Иван Биркин умел себя преподнести:
— Прокофий Петрович, сродник мой, вверил мне важное дело — поднять на борьбу с ворами всё волжское казачество, возмутить на поляков и литву Нижний Новгород и Казань. Нижний уже зело возмущен, в Казани действуют мои люди, а посему казанцы намерены выступить
Дмитрий Михайлович всегда питал доверие к Ляпунову: тот ненадежного человека по волжским городам не пошлет, и он назначил Биркина одним из своих помощников, и вскоре направил его в Казань, дабы тот создал в «Казанском царстве» крепкую рать и привел ее в Нижний Новгород. Сопутствовали Ивана Биркина смоленские дворяне во главе с Иваном Доводчиковым и местный соборный протопоп Савва.
Все произошло в сутолоке, в течение нескольких дней, когда предупреждающие слова Минина были восприняты без должного внимания.
— Не верю я Биркину. С гнильцой человек.
— Поглядим, Кузьма Захарыч.
Не по душе был Минину ляпуновский посланник.
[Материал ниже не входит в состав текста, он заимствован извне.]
/-- STATUS, RESULT, OUT_LEN and every byte of memory are as before: no completion has happened. -/
structure SameOutputs (s t : State) : Prop where
  done : t.done = s.done
  err : t.err = s.err
  errCode : t.errCode = s.errCode
  result : t.result = s.result
  outLen : t.outLen = s.outLen
  bytes : ∀ a, t.byteAt a = s.byteAt a

/-- Every byte is as before but the n bytes OUT[0..n). -/
def SameOutsideOut (s t : State) (n : Nat) : Prop :=
  ∀ a, a < outBase ∨ outBase + n ≤ a → t.byteAt a = s.byteAt a

/-! ## Operand conditions -/

/-- IN_LEN is in range (40_command_cycle.md rule R122). -/
def InLenOk (s : State) : Prop := s.inLen.toNat ≤ s.params.inCap

/-- The two characters ARG holds pass CkSyntaxOK (41_codec.md rule R144). -/
def ArgIsChecksum (s : State) : Prop :=
  (∃ v, DigitOf s.params.hexCase v (s.arg.extractLsb' 0 8)) ∧ (∃ v, DigitOf s.params.hexCase v (s.arg.extractLsb' 8 8))

/-! ## Waits (42_rx_path.md rule R204) -/

/-- The event ends the wait that PHASE stands in: the one wait of rule R204 that lists it, with no answer yet. -/
def EndsTheWait (p : Phase) : Event → Prop
  | .opened | .openFailed => p = .opening none
  | .txDone | .txFail _ => ∃ packet pt, p = .sending packet pt none
  | .chunk _ | .expire | .rxError | .endOfStream => ∃ pt t0 w, p = .refilling pt t0 w none

/-! ## The ends of an ACK wait (44_packet_exchange.md rule R241) -/

/-- What the byte an ACK wait reads decides: `+` completes and leaves every byte of memory (rule R123 writes no OUT byte for an
empty result), `-` is consumed and fails with 0x21, any other byte is pushed back and fails with 0x22. -/
def AckEnds (s t : State) (b : Byte) (rest : Bytes) : Prop :=
  (b = 0x2B → Completed t [] 0 ∧ t.rxBuf = rest ∧ SameOutsideOut s t 0) ∧
  (b = 0x2D → Failed t 0x21 0x2D ∧ t.rxBuf = rest) ∧
  (b ≠ 0x2B → b ≠ 0x2D → Failed t 0x22 (b.setWidth 32) ∧ t.rxBuf = b :: rest)

/-- The block has begun to wait for more bytes at `now`, for the bound of 42_rx_path.md rule R193. -/
def WaitsAt (t : State) (pt : ReadPoint) (r : Int) : Prop :=
  t.phase = .refilling pt t.now (if r < (t.params.ticksPerUnit : Int) then (t.params.ticksPerUnit : Int) else r) none

/-! ## The frame scan (44_packet_exchange.md rule R246) -/

/-- The bytes of its frame a scan has taken, at a point of it. -/
def taken (acc : Bytes) : ScanPoint → Bytes
  | .ck1 c0 => acc ++ [c0]
  | .sop | .body | .ck0 => acc

/-- ACC at each point of the scan. -/
def ScanOk (max : Nat) (acc : Bytes) : ScanPoint → Prop
  | .sop => acc = []
  | .body => ∃ body, acc = 0x24 :: body ∧ 0x23 ∉ body ∧ acc.length < max
  | .ck0 | .ck1 _ => ∃ body, acc = 0x24 :: body ++ [0x23] ∧ 0x23 ∉ body ∧ acc.length ≤ max

/-- A receive scans at its next step, having taken the bytes `held`: none at its start, and those of its point on after a
chunk. -/
def ScansAfter (s : State) (held : Bytes) : Prop :=
  (s.phase = .start ∧ s.link = true ∧ held = []) ∨
  ∃ pt t0 w, s.phase = .refilling (.scan pt) t0 w (some .data) ∧ s.armed = true ∧
    ScanOk s.params.maxPacketLen s.acc pt ∧ held = taken s.acc pt

/-- When the window of the scan of that next step begins: now, or when it was armed (42_rx_path.md rule R199). -/
def windowStart (s : State) : Int := if s.phase = .start then s.now else s.tArm

/-- What a receive's step leaves alone: LINK, ACK_MODE, what is fixed, and the transport; T_ARM is the window's start. -/
structure ReceiveFrame (s t : State) : Prop where
  link : t.link = s.link
  ackMode : t.ackMode = s.ackMode
  tArm : t.tArm = windowStart s
  fixed : SameFixed s t
  transport : SameTransport s t

/-- A receive has used up its bytes inside a frame: it waits with what it has taken in ACC (a first checksum character
in PHASE), or, when no time remains, fails with 0x31 (42_rx_path.md rules R193, R195). -/
def ScanWaits (s t : State) (pt : ScanPoint) (acc : Bytes) : Prop :=
  let r := (s.cfgTimeout.toNat : Int) - (s.now - windowStart s)
  ReceiveFrame s t ∧
  (0 < r → WaitsAt t (.scan pt) r ∧ t.acc = acc ∧ t.rxBuf = [] ∧ t.armed = true ∧ SameOutputs s t) ∧
  (r ≤ 0 → Failed t 0x31 0 ∧ t.acc = [] ∧ t.rxBuf.length ≤ s.params.rxChunkMax)

/-! ## The stream a receive reads (44_packet_exchange.md rule R260) -/

/-- The bytes of the connection that the running receive has taken or not yet taken, in order: at its start and in each of
its waits. -/
def inFlight (s : State) : Bytes :=
  match s.phase with
  | .refilling (.scan pt) _ _ _ => taken s.acc pt ++ s.rxBuf ++ s.rxStream
  | .sending _ (.plus p) _ => p ++ s.rxBuf ++ s.rxStream
  | _ => s.rxBuf ++ s.rxStream

/-- The bytes a turn appends to RXSTREAM. -/
def appendedBy : Turn → Bytes
  | .peerSend bytes => bytes
  | _ => []

/-- A RECV_PACKET or RECV_AND_DECODE is at its start or in one of its waits. -/
def InReceive (s : State) : Prop :=
  (s.curCmd = 0x30 ∨ s.curCmd = 0x130 ∨ s.curCmd = 0x31) ∧ s.phase ≠ .idle ∧ s.phase ≠ .dispatch

/-- What a completed receive has returned of the frame p: the frame itself, or its decoded payload. -/
def Returned (s t : State) (p : Bytes) : Prop :=
  ((s.curCmd = 0x30 ∨ s.curCmd = 0x130) → t.outBytes = p) ∧
  (s.curCmd = 0x31 → ∃ body c0 c1, p = 0x24 :: body ++ [0x23, c0, c1] ∧ Decodes body t.outBytes)

/-! ## Host accesses (20_memory.md rules R60, R62) -/

/-- The access's address, width in bytes and direction. -/
def accessAddr : HostAccess → Nat
  | .read a _ => a.toNat
  | .write a _ _ => a.toNat

/-- The access's width. -/
def accessWidth : HostAccess → Width
  | .read _ w => w
  | .write _ w _ => w

/-- The access is a write. -/
def isWrite : HostAccess → Bool
  | .read _ _ => false
  | .write _ _ _ => true

/-- A register offset of rule R60: a multiple of 4 from 0x00 to 0x34. -/
def IsRegister (a : Nat) : Prop := a % 4 = 0 ∧ a ≤ 0x34

/-- The register offsets that rule R60 makes read only: all but CMD, ARG and IN_LEN. -/
def IsReadOnlyRegister (a : Nat) : Prop := IsRegister a ∧ a ≠ 0x00 ∧ a ≠ 0x08 ∧ a ≠ 0x10

/-- PARAM_POLICY's fields (10_state.md rule R33). -/
def policyNumber (p : Params) : Nat :=
  (match p.hexCase with
    | .lowerOnly => 0
    | .anyCaseText => 1
    | .anyCaseNumeric => 2) +
  256 * (match p.eof with
    | .timeoutAtDeadline => 0
    | .transportError => 1)

/-- The registers a read always shows, by offset, with their values (20_memory.md rule R60; 10_state.md rules R28, R31,
R33). -/
def shownRegisters (s : State) : List (Word × Nat) :=
  [(0x08, s.arg.toNat), (0x10, s.inLen.toNat), (0x18, s.cfgTimeout.toNat), (0x1C, s.cfgPort.toNat)] ++
  [(0x20, s.params.maxPacketLen), (0x24, s.params.inCap), (0x28, s.params.outCap), (0x2C, s.params.rxChunkMax),
   (0x30, s.params.ticksPerUnit), (0x34, policyNumber s.params)]

/-- The registers a read shows once the host has seen DONE = 1 (rule R69): RESULT and OUT_LEN. -/
def outputRegisters (s : State) : List (Word × Nat) := [(0x0C, s.result.toNat), (0x14, s.outLen.toNat)]

/-- The n bytes at an address as one number, the lowest address the least significant (20_memory.md rule R65). -/
def littleEndian (s : State) (a : Nat) : Nat → Nat
  | 0 => 0
  | n + 1 => (s.byteAt a).toNat + 256 * littleEndian s (a + 1) n

/-- The access lies in the IN window. -/
def InInWindow (s : State) (x : HostAccess) : Prop :=
  0x01000000 ≤ accessAddr x ∧ accessAddr x + widthBytes (accessWidth x) ≤ 0x01000000 + s.params.inCap

/-- The access lies in the OUT window. -/
def InOutWindow (s : State) (x : HostAccess) : Prop :=
  0x02000000 ≤ accessAddr x ∧ accessAddr x + widthBytes (accessWidth x) ≤ 0x02000000 + s.params.outCap

/-- The words of the eight commands that rule R222 aborts: CONNECT, SEND_PACKET, CHECK_ACK, SEND_ACK, SEND_NACK,
SEND_INTERRUPT, RECV_PACKET, RECV_AND_DECODE. -/
def AbortableWord (w : Word) : Prop :=
  w = 0x10 ∨ (w = 0x20 ∨ w = 0x120 ∨ w = 0x220 ∨ w = 0x320) ∨ w = 0x21 ∨ w = 0x22 ∨ w = 0x23 ∨ w = 0x24 ∨
    (w = 0x30 ∨ w = 0x130) ∨ w = 0x31

/-- The write that rule R222 accepts while a command is in progress: the DISCONNECT word to CMD, the command in CURCMD being
one of the eight it names. -/
def IsAbort (s : State) (x : HostAccess) : Prop := x = .write 0 .w32 0x00000011 ∧ AbortableWord s.curCmd

/-- Rule R62: the accesses that have no meaning, clauses (a) to (f) in the rule's order. -/
def RefusedAccess (s : State) (x : HostAccess) : Prop :=
  (¬ IsRegister (accessAddr x) ∧ ¬ InInWindow s x ∧ ¬ InOutWindow s x) ∨
  (isWrite x = false ∧ accessAddr x = 0) ∨
  (isWrite x = true ∧ (IsReadOnlyRegister (accessAddr x) ∨ InOutWindow s x)) ∨
  (IsRegister (accessAddr x) ∧ accessWidth x ≠ .w32) ∨
  (accessAddr x % widthBytes (accessWidth x) ≠ 0) ∨
  (isWrite x = true ∧ s.phase ≠ .idle ∧ ¬ IsAbort s x ∧
    (accessAddr x = 0x00 ∨ accessAddr x = 0x08 ∨ accessAddr x = 0x10 ∨ InInWindow s x))

/-! ## The invariant -/

/-- The wait bound w of a refill begun at t0 (42_rx_path.md rule R193), and its place in time. -/
def WaitOk (s : State) (t0 w : Int) : Prop :=
  let r := (s.cfgTimeout.toNat : Int) - (t0 - s.tArm)
  0 < r ∧ w = (if r < (s.params.ticksPerUnit : Int) then (s.params.ticksPerUnit : Int) else r) ∧ s.tArm ≤ t0 ∧ t0 ≤ s.now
Тот повел себя в Нижнем вызывающе: наставлял и поучал воеводу Алябьева, совался во все его дела, призывал воеводу выгнать из Земских старост «мясника» Куземку.
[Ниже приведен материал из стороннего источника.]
-- ==== Sys2Proof/Certificates/Slice0/Obligations.lean ====
section
/-! DEFINITION. The statements for the provers, from the spec's numbered rules. `exec i s = .next t` is the command's own step
in state s; `step` is one turn of one agent (log entry 1). -/
open Sys2Proof Sys2Proof.Machine Sys2Proof.Safety

/-! ## Encoding, dispatch, issue -/

/-- Decoding the encoded bytes of a command gives it back, whatever follows, and a word that decodes to a command is that
command's word (30_encoding.md rules R80, R84). -/
def Obligations.EncodeDecodeAgree : Prop :=
  (∀ (i : Instr) (rest : Bytes), decodeBytes (encodeBytes i ++ rest) = .ok (i, rest)) ∧
  (∀ (w : Word) (i : Instr), decodeWord w = .ok i → encode i = w)

/-- A word is reserved (rule R92) exactly when it matches no row of rule R84, exactly when the decoder refuses it; and no word
matches two rows. -/
def Obligations.ReservedWordsMatchNoRow : Prop :=
  ∀ w : Word,
    (ReservedWord w ↔ ∀ r ∈ opcodeRows, r.matches w = false) ∧
    (ReservedWord w ↔ ∀ i, decodeWord w ≠ .ok i) ∧
    (∀ r ∈ opcodeRows, ∀ q ∈ opcodeRows, r.matches w = true → q.matches w = true → r = q)

/-- The word values of 30_encoding.md rule R94, the four forms of SEND_PACKET and both forms of each flagged command among
them, decode to the commands they stand for. -/
def Obligations.SpecWordsDecode : Prop :=
  decodeWord 0x00000220 = .ok (.sendPacket false true) ∧ decodeWord 0x00000320 = .ok (.sendPacket true true) ∧
  decodeWord 0x00000020 = .ok (.sendPacket false false) ∧ decodeWord 0x00000120 = .ok (.sendPacket true false) ∧
  decodeWord 0x00000004 = .ok (.createPacket false) ∧ decodeWord 0x00000104 = .ok (.createPacket true) ∧
  decodeWord 0x00000130 = .ok (.recvPacket true) ∧ decodeWord 0x00000030 = .ok (.recvPacket false) ∧
  decodeWord 0x00000112 = .ok (.setAckMode true) ∧ decodeWord 0x00000012 = .ok (.setAckMode false) ∧
  decodeWord 0x00000031 = .ok .recvAndDecode ∧ decodeWord 0x00000011 = .ok .disconnect

/-- The block steps when no turn is pending, and on a block turn: nothing while idle (10_state.md rule R21), dispatch after
issue (40_command_cycle.md rule R121; DispatchLooksUpTheWord says what that does), and past it the command that CURCMD decodes
to, from where PHASE stands. A host turn is that access and an environment turn that event. The peer's bytes go to the end of
RXSTREAM whenever the transport is open, its close is recorded then, and neither happens on a closed transport (10_state.md
rule R36; 42_rx_path.md rule R204; log entries 9, 17, 21); a tick moves `now`. A command word put where the step fetches runs
at the very next step, whatever turns are pending, and they stay. The agenda of turns is log entry 1, the fetch word log entry
2. -/
def Obligations.StepRunsDecodedCommand : Prop :=
  (∀ s : State, (s.agenda = [] → step s = blockStep s) ∧
    (∀ rest, s.agenda = .block :: rest → step s = blockStep { s with agenda := rest })) ∧
  (∀ s : State, s.phase = .idle → blockStep s = .next s) ∧
  (∀ (s : State) (i : Instr), s.phase ≠ .idle → s.phase ≠ .dispatch → decodeWord s.curCmd = .ok i →
    (s.agenda = [] → step s = exec i s) ∧
    (∀ rest, s.agenda = .block :: rest → step s = exec i { s with agenda := rest })) ∧
  (∀ (s : State) (x : HostAccess) (rest : List Turn), s.agenda = .host x :: rest →
    step s = hostAccess x { s with agenda := rest }) ∧
  (∀ (s : State) (e : Event) (rest : List Turn), s.agenda = .event e :: rest →
    step s = takeEvent e { s with agenda := rest }) ∧
  (∀ (s : State) (bytes : Bytes) (rest : List Turn), s.agenda = .peerSend bytes :: rest →
    (s.transportOpen = true → step s = .next { s with agenda := rest, rxStream := s.rxStream ++ bytes }) ∧
    (s.transportOpen = false → step s = .refused .eventNotEnabled)) ∧
  (∀ (s : State) (rest : List Turn), s.agenda = .peerClose :: rest →
    (s.transportOpen = true → step s = .next { s with agenda := rest, peerClosed := true }) ∧
    (s.transportOpen = false → step s = .refused .eventNotEnabled)) ∧
  (∀ (s : State) (n : Nat) (rest : List Turn), s.agenda = .tick n :: rest →
    step s = .next { s with agenda := rest, now := s.now + (n : Int) }) ∧
  (∀ (s : State) (i : Instr),
    step (s.withFetchWord 32 (encode i).toNat) = exec i { s.withFetchWord 32 (encode i).toNat with agenda := s.agenda })

/-- Issue (40_command_cycle.md rule R120): a CMD write while BUSY = 0. -/
def Obligations.CmdWriteIssues : Prop :=
  ∀ (s : State) (w : Word), s.phase = .idle →
    ∃ t, hostAccess (.write 0 .w32 w) s = .next t ∧ t.curCmd = w ∧ t.busy = true ∧ t.done = false ∧ t.err = false ∧ t.errCode = 0 ∧
      t.result = 0 ∧ t.outLen = 0 ∧ t.phase = .dispatch ∧
      SameLinkSide s t ∧ SameTransport s t ∧ t.arg = s.arg ∧ t.inLen = s.inLen ∧ t.armed = s.armed ∧ t.now = s.now ∧
      t.params = s.params ∧ t.cfgHost = s.cfgHost ∧ t.cfgPort = s.cfgPort ∧ t.cfgTimeout = s.cfgTimeout ∧
      ∀ a, t.byteAt a = s.byteAt a

/-- Dispatch (40_command_cycle.md rule R121; 30_encoding.md rule R92): to the command's start when a row matches; a word
that matches none completes with 0x44 and has no other effect. -/
def Obligations.DispatchLooksUpTheWord : Prop :=
  ∀ s : State, s.phase = .dispatch →
    ((∃ r ∈ opcodeRows, r.matches s.curCmd = true) → blockStep s = .next { s with phase := .start }) ∧
    ((∀ r ∈ opcodeRows, r.matches s.curCmd = false) →
      ∃ t, blockStep s = .next t ∧ Failed t 0x44 0 ∧ SameFixed s t ∧ SameLinkSide s t ∧ SameTransport s t)

/-! ## Completion, failure, status -/

/-- `Complete(out, result)` (40_command_cycle.md rules R123, R124), as every command ends: OUT holds `out` and nothing else in
memory changes, or, when `out` is too long, the command fails with 0x62. That a Fail leaves ACC as it was, empty in every
reachable state here, is the model's reading (log entry 11). -/
def Obligations.CompleteWritesTheResult : Prop :=
  ∀ (s : State) (out : Bytes) (r : Word), s.params.wf = true →
    (out.length ≤ s.params.outCap → Completed (complete out r s) out r ∧ SameOutsideOut s (complete out r s) out.length) ∧
    (s.params.outCap < out.length → Failed (complete out r s) 0x62 0) ∧
    SameFixed s (complete out r s) ∧ SameLinkSide s (complete out r s) ∧ SameTransport s (complete out r s)

/-- `Fail(code, result)` (40_command_cycle.md rule R125), the error entry, and what it leaves alone (60_exceptions.md rule
R285). That it leaves ACC too is the model's reading (log entry 11): rule R285's "dropped" is done by the scan and the abort
before their `Fail`, and every other command has ACC empty. -/
def Obligations.FailRecordsTheError : Prop :=
  ∀ (e : Err) (r : Word) (s : State),
    Failed (fail e r s) e.code r ∧ SameFixed s (fail e r s) ∧ SameLinkSide s (fail e r s) ∧ SameTransport s (fail e r s)

/-- A host read of STATUS returns the fields where 10_state.md rule R30 places them and changes no state of the block; one
that shows DONE = 1 lets the host rely on the outputs (20_memory.md rule R69; log entry 8). -/
def Obligations.StatusReadShowsTheFields : Prop :=
  ∀ s : State, ∃ t v, hostAccess (.read 4 .w32) s = .next t ∧ t.busData = some v ∧
    v.getLsbD 0 = s.busy ∧ v.getLsbD 1 = s.done ∧ v.getLsbD 2 = s.err ∧ v.getLsbD 3 = s.link ∧
    v.getLsbD 4 = s.ackMode ∧ v.extractLsb' 5 3 = 0 ∧ v.extractLsb' 8 8 = s.errCode ∧ v.extractLsb' 16 16 = 0 ∧
    (s.busy = true ↔ s.phase ≠ .idle) ∧ (t.outputsSettled = true ↔ s.outputsSettled = true ∨ v.getLsbD 1 = true) ∧
    { t with busData := s.busData, outputsSettled := s.outputsSettled } = s

/-! ## Host accesses -/

/-- Rule R62 of 20_memory.md: an access is refused exactly when one of the clauses (a) to (f) applies, and never faults. That
clause (a) takes in an access that begins inside a window and ends beyond it (rule R63 says which bytes it moves) is the
model's reading (log entry 23). -/
def Obligations.RefusedAccessesAreRuleR62 : Prop :=
  ∀ (s : State) (x : HostAccess), s.params.wf = true →
    ((∃ r, hostAccess x s = .refused r) ↔ RefusedAccess s x) ∧ (∀ f, hostAccess x s ≠ .fault f)

/-- What a register read returns (10_state.md rules R28, R31 to R33), RESULT and OUT_LEN once the host has seen DONE = 1
(20_memory.md rule R69; log entry 8). Rule R67 of 20_memory.md: reads change nothing of the block; a write to ARG, IN_LEN or
IN only stores its value; only a write to CMD does more. -/
def Obligations.HostAccessesOnlyStore : Prop :=
  ∀ (s t : State),
    (s.params.wf = true → ∀ x ∈ shownRegisters s, ∃ u v,
      hostAccess (.read x.1 .w32) s = .next u ∧ u.busData = some v ∧ v.toNat = x.2) ∧
    (s.outputsSettled = true → s.phase = .idle → ∀ x ∈ outputRegisters s, ∃ u v,
      hostAccess (.read x.1 .w32) s = .next u ∧ u.busData = some v ∧ v.toNat = x.2) ∧
    (∀ a width, hostAccess (.read a width) s = .next t →
      { t with busData := s.busData, outputsSettled := s.outputsSettled, draws := s.draws } = s) ∧
    (∀ v, hostAccess (.write 8 .w32 v) s = .next t →
      t = { s with arg := t.arg } ∧ t.arg.toNat = v.toNat % 65536) ∧
    (∀ v, hostAccess (.write 0x10 .w32 v) s = .next t → t = { s with inLen := v }) ∧
    (∀ a width v, s.params.wf = true → a ≠ 0 → a ≠ 8 → a ≠ 0x10 → hostAccess (.write a width v) s = .next t →
      t = { s with mem := t.mem } ∧
      (∀ k, k < widthBytes width → t.byteAt (a.toNat + k) = BitVec.ofNat 8 (v.toNat / 256 ^ k)) ∧
      (∀ b, b < a.toNat ∨ a.toNat + widthBytes width ≤ b → t.byteAt b = s.byteAt b))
Алябьев слабо защищался, норовил дать отпор нахрапистому стряпчему.
— То не в моей воле. Старостой и судьей выбрал Минина сход.
— Кой сход? — орал Биркин, и тяжелое лицо его с узким хрящеватым носом и набряклыми щеками становилось багровым. — Сход мясников и извозчиков! Да им ли власть выбирать?
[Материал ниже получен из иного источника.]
-- ==== Sys2Proof/Tests/Slice0.lean ====
section
/-! SUPPORT. Tests on small states, their expected results taken from the spec (95_test_vectors.md unless a comment names
another file), and for every statement with hypotheses a witness that meets them. -/
namespace Sys2Proof.Tests
open Sys2Proof.Machine Sys2Proof.Safety

/-! ## Well-formedness: one ill-formed term for each check, each refused -/

/-- The parameters of 95_test_vectors.md. -/
def ps : Params := Config.resetParams

theorem test_wf_params : ps.wf = true := by decide
theorem test_wf_maxPacketLen : Params.wf { ps with maxPacketLen := 1 } = false := by decide
theorem test_wf_outCap_below_frame : Params.wf { ps with outCap := 65 } = false := by decide
theorem test_wf_rxChunkMax_zero : Params.wf { ps with rxChunkMax := 0 } = false := by decide
theorem test_wf_ticksPerUnit_zero : Params.wf { ps with ticksPerUnit := 0 } = false := by decide
theorem test_wf_defaultRxTimeout_zero : Params.wf { ps with defaultRxTimeout := 0 } = false := by decide
theorem test_wf_inCap_window : Params.wf { ps with inCap := 2 ^ 24 + 1 } = false := by decide
theorem test_wf_outCap_window : Params.wf { ps with outCap := 2 ^ 24 + 1 } = false := by decide
theorem test_wf_rxChunkMax_width : Params.wf { ps with rxChunkMax := 2 ^ 32 } = false := by decide
theorem test_wf_ticksPerUnit_width : Params.wf { ps with ticksPerUnit := 2 ^ 32 } = false := by decide
theorem test_wf_port_low : portOk 0 = false := by decide
theorem test_wf_port_high : portOk 65536 = false := by decide
theorem test_wf_timeout_zero : timeoutOk 0 = false := by decide
theorem test_wf_timeout_width : timeoutFits (2 ^ 32) = false := by decide

/-! ## Decoding: words written out bit by bit from 30_encoding.md rule R80 (reserved 22 bits, F1, F0, OPC 8 bits) -/

/-- What the decoder makes of a word, with equality. -/
def read (w : Word) : Option Instr := (decodeWord w).toOption

theorem test_decode_encodePayload : read 0b0000000000000000000000_0_0_00000001 = some .encodePayload := by decide
theorem test_decode_decodePayload : read 0b0000000000000000000000_0_0_00000010 = some .decodePayload := by decide
theorem test_decode_computeChecksum : read 0b0000000000000000000000_0_0_00000011 = some .computeChecksum := by decide
theorem test_decode_createPacket : read 0b0000000000000000000000_0_0_00000100 = some (.createPacket false) := by decide
theorem test_decode_createPacket_ck : read 0b0000000000000000000000_0_1_00000100 = some (.createPacket true) := by decide
theorem test_decode_splitPacket : read 0b0000000000000000000000_0_0_00000101 = some .splitPacket := by decide
theorem test_decode_validatePacket : read 0b0000000000000000000000_0_0_00000110 = some .validatePacket := by decide
theorem test_decode_connect : read 0b0000000000000000000000_0_0_00010000 = some .connect := by decide
theorem test_decode_disconnect : read 0b0000000000000000000000_0_0_00010001 = some .disconnect := by decide
theorem test_decode_setAckMode_on : read 0b0000000000000000000000_0_1_00010010 = some (.setAckMode true) := by decide
theorem test_decode_setAckMode_off : read 0b0000000000000000000000_0_0_00010010 = some (.setAckMode false) := by decide
theorem test_decode_sendPacket : read 0b0000000000000000000000_1_0_00100000 = some (.sendPacket false true) := by decide
theorem test_decode_sendPacket_ck : read 0b0000000000000000000000_1_1_00100000 = some (.sendPacket true true) := by decide
theorem test_decode_sendPacket_nochk : read 0b0000000000000000000000_0_0_00100000 = some (.sendPacket false false) := by
  decide
theorem test_decode_sendPacket_ck_nochk : read 0b0000000000000000000000_0_1_00100000 = some (.sendPacket true false) := by
  decide
theorem test_decode_checkAck : read 0b0000000000000000000000_0_0_00100001 = some .checkAck := by decide
theorem test_decode_sendAck : read 0b0000000000000000000000_0_0_00100010 = some .sendAck := by decide
theorem test_decode_sendNack : read 0b0000000000000000000000_0_0_00100011 = some .sendNack := by decide
theorem test_decode_sendInterrupt : read 0b0000000000000000000000_0_0_00100100 = some .sendInterrupt := by decide
theorem test_decode_recvPacket : read 0b0000000000000000000000_0_1_00110000 = some (.recvPacket true) := by decide
theorem test_decode_recvPacket_raw : read 0b0000000000000000000000_0_0_00110000 = some (.recvPacket false) := by decide
theorem test_decode_recvAndDecode : read 0b0000000000000000000000_0_0_00110001 = some .recvAndDecode := by decide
Брызгал слюной Биркин. Проглядел его Дмитрий Михайлович. Казань «по заводу» дьяка Никанора Шульгина отказала в подмоге нижегородскому ополчению. На сторону Шульгина переметнулся и Биркин, недовольный первенством Пожарского и Минина в Нижнем.
Это был нешуточный промах Дмитрия Михайловича. Нынешнее Ярославское Земское правительство возлагало большие надежды на поддержку Казани. В грамоте к свейскому королю Пожарский особо подчеркивал, что на его стороне выступают города Московского и Казанского государств. Казанцы, как и нижегородцы, полагали себя зачинателями повстанческого движения и намеревались занять в Ярославле подобающее место.
Казанское ополчение входило в город без должного почета. Его не встречали ни колокольным звоном, ни хлебом-солью. Тут уж постарался Василий Морозов. Он, бывший казанский воевода, так и не мог простить убийства боярина Богдана Бельского и захват власти дьяком Шульгиным. Казань навсегда останется в его памяти «злым, ордынским городом». Вот и ныне Иван Биркин заявился в Ярославль с татарским головой Лукьяном Мясным.
Однако Морозов не ведал, что Биркин еще по дороге в новую столицу всея Руси крупно повздорил с Мясным, ибо оба помышляли стать во главе казанского ополчения.
Среди татар было два десятка князей и мурз, около пятидесяти мелкопоместных дворян. Биркин посулил татарской коннице златые горы.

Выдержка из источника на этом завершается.